● **EXERCISE**
Your answer should be only the lines below from the one with "(byteAt h 0x21 == 0" to the one with "(R89, R91). -/", repeated exactly, ends included.

● **Recorded data**
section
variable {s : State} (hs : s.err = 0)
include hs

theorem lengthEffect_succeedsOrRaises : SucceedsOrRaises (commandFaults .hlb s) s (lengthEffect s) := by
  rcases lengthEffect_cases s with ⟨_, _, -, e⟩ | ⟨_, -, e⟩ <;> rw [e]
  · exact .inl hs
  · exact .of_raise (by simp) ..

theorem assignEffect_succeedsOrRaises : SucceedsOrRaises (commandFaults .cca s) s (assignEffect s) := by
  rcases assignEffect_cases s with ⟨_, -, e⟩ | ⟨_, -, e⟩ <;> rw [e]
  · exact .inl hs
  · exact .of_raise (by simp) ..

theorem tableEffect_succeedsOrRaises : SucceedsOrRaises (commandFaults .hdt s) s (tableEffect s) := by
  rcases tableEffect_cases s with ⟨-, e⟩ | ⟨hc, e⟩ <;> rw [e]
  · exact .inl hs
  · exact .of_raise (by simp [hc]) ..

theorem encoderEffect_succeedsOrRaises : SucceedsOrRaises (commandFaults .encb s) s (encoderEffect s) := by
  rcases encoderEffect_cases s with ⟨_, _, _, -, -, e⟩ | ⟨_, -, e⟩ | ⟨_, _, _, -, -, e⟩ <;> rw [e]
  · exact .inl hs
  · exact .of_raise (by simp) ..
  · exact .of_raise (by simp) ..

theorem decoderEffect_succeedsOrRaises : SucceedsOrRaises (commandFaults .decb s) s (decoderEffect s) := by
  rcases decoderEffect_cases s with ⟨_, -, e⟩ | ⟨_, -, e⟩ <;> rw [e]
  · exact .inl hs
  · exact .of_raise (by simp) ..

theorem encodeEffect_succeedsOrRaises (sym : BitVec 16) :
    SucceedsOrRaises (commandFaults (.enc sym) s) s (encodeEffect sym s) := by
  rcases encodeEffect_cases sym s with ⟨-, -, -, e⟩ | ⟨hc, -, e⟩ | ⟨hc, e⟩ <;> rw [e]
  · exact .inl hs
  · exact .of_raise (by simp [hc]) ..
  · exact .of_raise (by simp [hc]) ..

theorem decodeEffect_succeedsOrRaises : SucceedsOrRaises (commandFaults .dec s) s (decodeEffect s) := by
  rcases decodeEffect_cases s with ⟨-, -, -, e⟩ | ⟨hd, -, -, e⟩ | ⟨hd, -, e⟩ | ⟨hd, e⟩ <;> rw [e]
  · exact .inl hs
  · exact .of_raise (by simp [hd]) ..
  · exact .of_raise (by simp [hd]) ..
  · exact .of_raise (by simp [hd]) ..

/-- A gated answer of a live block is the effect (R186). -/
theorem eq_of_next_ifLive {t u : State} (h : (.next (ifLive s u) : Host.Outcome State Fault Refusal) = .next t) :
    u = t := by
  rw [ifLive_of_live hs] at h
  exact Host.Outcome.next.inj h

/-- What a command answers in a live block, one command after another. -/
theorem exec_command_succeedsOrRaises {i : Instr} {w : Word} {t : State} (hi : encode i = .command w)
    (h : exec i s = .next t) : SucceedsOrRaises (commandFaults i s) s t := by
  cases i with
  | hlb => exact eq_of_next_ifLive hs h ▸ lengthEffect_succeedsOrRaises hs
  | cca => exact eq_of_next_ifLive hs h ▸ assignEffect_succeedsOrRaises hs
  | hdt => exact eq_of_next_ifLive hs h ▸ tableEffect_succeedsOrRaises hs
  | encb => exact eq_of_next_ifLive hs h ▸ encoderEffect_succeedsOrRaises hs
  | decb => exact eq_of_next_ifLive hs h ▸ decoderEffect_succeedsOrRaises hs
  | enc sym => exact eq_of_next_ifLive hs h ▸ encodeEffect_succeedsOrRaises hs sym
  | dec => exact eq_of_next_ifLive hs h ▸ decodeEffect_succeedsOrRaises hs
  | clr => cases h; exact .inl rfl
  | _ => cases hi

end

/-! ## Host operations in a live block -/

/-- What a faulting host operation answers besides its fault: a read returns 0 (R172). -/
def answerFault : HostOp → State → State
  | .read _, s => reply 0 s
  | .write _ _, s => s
---
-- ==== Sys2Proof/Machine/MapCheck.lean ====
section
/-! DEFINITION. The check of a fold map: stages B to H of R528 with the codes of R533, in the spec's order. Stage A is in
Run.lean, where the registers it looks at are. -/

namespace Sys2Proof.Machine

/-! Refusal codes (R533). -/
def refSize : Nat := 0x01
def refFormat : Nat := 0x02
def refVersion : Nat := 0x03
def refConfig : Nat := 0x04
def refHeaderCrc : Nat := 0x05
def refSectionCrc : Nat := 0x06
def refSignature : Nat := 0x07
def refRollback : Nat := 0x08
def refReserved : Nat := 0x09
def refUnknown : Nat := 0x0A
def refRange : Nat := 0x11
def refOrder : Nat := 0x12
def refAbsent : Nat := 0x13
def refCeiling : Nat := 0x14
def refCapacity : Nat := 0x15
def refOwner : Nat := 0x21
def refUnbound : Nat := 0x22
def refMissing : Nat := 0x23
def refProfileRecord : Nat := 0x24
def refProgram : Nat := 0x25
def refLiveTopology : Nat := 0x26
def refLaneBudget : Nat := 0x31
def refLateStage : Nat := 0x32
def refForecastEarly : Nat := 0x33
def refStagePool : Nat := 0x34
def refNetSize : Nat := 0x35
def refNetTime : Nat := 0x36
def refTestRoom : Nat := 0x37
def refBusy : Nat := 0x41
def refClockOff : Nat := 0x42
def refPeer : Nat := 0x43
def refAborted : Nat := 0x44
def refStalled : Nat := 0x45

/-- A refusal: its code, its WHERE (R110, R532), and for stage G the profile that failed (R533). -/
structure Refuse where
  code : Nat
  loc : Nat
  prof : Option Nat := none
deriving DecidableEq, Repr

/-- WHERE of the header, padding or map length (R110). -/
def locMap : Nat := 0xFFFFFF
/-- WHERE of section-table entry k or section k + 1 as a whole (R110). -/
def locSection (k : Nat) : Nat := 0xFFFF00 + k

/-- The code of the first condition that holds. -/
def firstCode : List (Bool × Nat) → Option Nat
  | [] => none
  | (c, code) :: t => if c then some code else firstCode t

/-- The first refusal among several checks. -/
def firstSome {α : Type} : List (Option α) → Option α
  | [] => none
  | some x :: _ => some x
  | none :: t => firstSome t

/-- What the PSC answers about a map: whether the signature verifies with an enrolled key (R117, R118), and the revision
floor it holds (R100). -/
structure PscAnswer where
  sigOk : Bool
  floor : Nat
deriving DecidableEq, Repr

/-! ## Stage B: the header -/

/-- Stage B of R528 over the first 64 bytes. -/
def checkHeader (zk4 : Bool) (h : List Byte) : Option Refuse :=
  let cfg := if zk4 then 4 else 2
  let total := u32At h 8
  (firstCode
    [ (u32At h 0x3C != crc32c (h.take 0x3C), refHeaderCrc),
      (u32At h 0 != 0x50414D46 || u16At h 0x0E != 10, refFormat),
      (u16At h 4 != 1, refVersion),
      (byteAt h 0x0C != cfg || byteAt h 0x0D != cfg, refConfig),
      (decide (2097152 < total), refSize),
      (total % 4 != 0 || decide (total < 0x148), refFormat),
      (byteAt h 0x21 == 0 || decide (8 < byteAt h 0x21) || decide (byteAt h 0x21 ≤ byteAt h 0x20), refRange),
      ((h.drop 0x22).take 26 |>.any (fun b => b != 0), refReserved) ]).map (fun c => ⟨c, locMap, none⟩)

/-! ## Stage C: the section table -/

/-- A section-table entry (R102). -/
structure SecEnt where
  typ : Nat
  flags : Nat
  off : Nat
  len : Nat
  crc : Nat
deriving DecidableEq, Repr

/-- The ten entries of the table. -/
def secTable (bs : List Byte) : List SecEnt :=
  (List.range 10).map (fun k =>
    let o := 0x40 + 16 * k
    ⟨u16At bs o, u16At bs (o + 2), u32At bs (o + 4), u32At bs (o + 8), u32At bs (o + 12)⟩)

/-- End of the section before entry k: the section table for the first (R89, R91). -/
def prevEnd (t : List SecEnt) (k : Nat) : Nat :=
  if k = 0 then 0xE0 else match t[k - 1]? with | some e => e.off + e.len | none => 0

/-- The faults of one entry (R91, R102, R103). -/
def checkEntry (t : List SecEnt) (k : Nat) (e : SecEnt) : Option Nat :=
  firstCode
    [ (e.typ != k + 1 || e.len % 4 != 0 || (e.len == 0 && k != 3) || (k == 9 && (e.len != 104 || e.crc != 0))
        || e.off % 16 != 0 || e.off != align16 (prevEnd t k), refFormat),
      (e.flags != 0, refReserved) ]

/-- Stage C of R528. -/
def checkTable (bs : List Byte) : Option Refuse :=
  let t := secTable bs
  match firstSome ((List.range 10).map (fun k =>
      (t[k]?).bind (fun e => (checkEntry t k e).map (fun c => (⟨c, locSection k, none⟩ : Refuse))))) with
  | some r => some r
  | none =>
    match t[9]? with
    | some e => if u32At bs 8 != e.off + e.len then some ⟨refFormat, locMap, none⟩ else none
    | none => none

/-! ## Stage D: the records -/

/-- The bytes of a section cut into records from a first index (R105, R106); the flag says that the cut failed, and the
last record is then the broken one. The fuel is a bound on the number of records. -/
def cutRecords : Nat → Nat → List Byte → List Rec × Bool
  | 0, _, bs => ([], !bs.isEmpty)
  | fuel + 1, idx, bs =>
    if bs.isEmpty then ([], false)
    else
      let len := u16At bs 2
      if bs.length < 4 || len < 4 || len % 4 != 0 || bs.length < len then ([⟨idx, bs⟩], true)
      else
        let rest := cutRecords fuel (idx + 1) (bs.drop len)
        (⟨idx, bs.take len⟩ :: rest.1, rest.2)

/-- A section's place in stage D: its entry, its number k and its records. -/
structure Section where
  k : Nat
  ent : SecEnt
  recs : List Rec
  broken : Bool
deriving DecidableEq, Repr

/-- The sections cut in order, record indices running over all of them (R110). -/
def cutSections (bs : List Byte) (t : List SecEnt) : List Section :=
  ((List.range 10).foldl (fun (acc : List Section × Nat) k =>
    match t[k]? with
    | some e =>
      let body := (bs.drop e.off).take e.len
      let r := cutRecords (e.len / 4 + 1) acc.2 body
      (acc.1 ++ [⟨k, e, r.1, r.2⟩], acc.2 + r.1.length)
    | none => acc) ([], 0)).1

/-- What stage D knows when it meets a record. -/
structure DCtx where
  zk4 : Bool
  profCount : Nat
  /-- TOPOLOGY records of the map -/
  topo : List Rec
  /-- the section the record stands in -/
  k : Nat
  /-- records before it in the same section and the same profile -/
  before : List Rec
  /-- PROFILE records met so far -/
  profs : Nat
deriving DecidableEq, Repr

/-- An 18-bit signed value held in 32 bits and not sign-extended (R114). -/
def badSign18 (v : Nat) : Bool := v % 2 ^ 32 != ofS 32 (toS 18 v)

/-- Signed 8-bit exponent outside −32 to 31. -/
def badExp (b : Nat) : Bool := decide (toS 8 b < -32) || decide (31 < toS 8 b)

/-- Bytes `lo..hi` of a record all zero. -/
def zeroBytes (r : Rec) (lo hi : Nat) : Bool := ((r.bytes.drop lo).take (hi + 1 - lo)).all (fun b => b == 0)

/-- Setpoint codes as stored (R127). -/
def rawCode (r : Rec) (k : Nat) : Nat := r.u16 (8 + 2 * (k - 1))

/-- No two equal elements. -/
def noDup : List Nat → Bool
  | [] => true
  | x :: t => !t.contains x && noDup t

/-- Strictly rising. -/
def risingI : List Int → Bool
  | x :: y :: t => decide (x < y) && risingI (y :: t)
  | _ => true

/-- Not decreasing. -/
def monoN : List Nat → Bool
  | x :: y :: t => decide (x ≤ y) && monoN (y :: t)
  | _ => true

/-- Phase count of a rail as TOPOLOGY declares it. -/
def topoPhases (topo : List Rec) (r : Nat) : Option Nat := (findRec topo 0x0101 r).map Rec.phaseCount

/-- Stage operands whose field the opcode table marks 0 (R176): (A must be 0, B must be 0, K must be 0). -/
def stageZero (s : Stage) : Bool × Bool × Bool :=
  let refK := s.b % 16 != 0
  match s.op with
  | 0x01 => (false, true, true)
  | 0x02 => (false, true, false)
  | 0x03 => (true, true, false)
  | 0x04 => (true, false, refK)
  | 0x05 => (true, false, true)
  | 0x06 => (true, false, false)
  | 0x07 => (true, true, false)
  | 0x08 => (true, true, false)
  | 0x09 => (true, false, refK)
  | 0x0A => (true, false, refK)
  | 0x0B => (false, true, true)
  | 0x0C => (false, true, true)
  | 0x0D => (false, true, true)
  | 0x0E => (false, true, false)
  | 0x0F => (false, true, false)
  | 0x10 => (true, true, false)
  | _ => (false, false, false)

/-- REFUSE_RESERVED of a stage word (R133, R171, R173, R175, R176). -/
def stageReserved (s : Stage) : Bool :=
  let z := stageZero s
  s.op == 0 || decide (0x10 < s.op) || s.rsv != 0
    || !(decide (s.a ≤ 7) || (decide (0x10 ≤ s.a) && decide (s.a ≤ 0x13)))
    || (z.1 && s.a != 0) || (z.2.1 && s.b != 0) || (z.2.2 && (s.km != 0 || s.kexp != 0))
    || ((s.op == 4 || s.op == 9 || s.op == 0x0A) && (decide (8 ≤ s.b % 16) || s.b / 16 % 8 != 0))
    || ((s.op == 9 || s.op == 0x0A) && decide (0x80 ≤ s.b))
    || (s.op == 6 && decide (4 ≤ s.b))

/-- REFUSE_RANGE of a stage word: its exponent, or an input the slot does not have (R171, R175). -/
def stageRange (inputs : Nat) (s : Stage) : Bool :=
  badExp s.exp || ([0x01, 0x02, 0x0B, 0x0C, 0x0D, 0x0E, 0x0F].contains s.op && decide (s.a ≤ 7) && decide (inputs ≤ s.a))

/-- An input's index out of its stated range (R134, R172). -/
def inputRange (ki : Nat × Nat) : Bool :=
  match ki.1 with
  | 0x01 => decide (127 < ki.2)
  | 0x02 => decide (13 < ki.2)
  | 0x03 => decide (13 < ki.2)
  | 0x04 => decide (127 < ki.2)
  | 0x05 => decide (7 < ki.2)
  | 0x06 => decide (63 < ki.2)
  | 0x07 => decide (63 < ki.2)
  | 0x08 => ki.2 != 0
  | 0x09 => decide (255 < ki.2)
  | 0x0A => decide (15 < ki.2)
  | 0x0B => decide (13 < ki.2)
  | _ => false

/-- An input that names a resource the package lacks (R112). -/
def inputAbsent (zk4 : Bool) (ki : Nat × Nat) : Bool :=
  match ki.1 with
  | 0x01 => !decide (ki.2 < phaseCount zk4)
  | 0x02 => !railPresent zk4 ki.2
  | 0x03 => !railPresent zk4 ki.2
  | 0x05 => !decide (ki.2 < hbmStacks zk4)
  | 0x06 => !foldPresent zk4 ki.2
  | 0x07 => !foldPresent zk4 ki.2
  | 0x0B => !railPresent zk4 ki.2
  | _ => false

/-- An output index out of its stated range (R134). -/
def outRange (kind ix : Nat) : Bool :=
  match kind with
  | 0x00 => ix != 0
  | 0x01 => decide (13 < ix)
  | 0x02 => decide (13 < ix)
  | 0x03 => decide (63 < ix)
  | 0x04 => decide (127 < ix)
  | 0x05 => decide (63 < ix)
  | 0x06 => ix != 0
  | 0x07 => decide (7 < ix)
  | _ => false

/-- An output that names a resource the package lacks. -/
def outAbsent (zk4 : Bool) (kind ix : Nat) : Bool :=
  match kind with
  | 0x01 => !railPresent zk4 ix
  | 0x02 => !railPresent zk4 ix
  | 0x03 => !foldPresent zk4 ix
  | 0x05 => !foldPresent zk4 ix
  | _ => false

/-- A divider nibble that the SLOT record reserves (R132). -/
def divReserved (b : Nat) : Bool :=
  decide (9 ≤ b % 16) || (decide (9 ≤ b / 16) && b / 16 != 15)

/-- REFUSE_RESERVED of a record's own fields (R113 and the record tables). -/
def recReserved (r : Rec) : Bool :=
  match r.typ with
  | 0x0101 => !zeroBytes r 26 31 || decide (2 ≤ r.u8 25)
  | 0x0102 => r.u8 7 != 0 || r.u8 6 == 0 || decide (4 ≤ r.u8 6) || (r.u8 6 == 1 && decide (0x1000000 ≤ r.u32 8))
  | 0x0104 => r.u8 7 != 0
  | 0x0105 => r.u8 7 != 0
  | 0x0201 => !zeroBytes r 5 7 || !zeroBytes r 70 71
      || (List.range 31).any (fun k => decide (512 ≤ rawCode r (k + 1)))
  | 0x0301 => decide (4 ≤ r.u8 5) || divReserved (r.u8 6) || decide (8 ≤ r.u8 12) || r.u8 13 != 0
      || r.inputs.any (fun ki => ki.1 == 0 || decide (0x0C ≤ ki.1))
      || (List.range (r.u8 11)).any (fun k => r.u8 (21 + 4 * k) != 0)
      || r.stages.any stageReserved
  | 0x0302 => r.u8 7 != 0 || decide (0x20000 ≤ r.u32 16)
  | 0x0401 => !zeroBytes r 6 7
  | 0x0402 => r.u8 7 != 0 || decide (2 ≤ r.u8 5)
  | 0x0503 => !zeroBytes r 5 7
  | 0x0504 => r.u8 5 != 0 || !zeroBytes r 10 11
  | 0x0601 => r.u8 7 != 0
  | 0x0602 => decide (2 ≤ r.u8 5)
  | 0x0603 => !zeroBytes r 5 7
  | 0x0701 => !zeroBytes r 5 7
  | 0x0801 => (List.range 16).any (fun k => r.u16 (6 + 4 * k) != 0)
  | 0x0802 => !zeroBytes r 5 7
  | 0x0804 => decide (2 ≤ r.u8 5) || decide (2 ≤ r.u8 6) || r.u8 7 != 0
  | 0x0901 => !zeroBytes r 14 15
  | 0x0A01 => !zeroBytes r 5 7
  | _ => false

● **WRITTEN REPLY**
      (byteAt h 0x21 == 0 || decide (8 < byteAt h 0x21) || decide (byteAt h 0x21 ≤ byteAt h 0x20), refRange),
      ((h.drop 0x22).take 26 |>.any (fun b => b != 0), refReserved) ]).map (fun c => ⟨c, locMap, none⟩)

/-! ## Stage C: the section table -/

/-- A section-table entry (R102). -/
structure SecEnt where
  typ : Nat
  flags : Nat
  off : Nat
  len : Nat
  crc : Nat
deriving DecidableEq, Repr

/-- The ten entries of the table. -/
def secTable (bs : List Byte) : List SecEnt :=
  (List.range 10).map (fun k =>
    let o := 0x40 + 16 * k
    ⟨u16At bs o, u16At bs (o + 2), u32At bs (o + 4), u32At bs (o + 8), u32At bs (o + 12)⟩)

/-- End of the section before entry k: the section table for the first (R89, R91). -/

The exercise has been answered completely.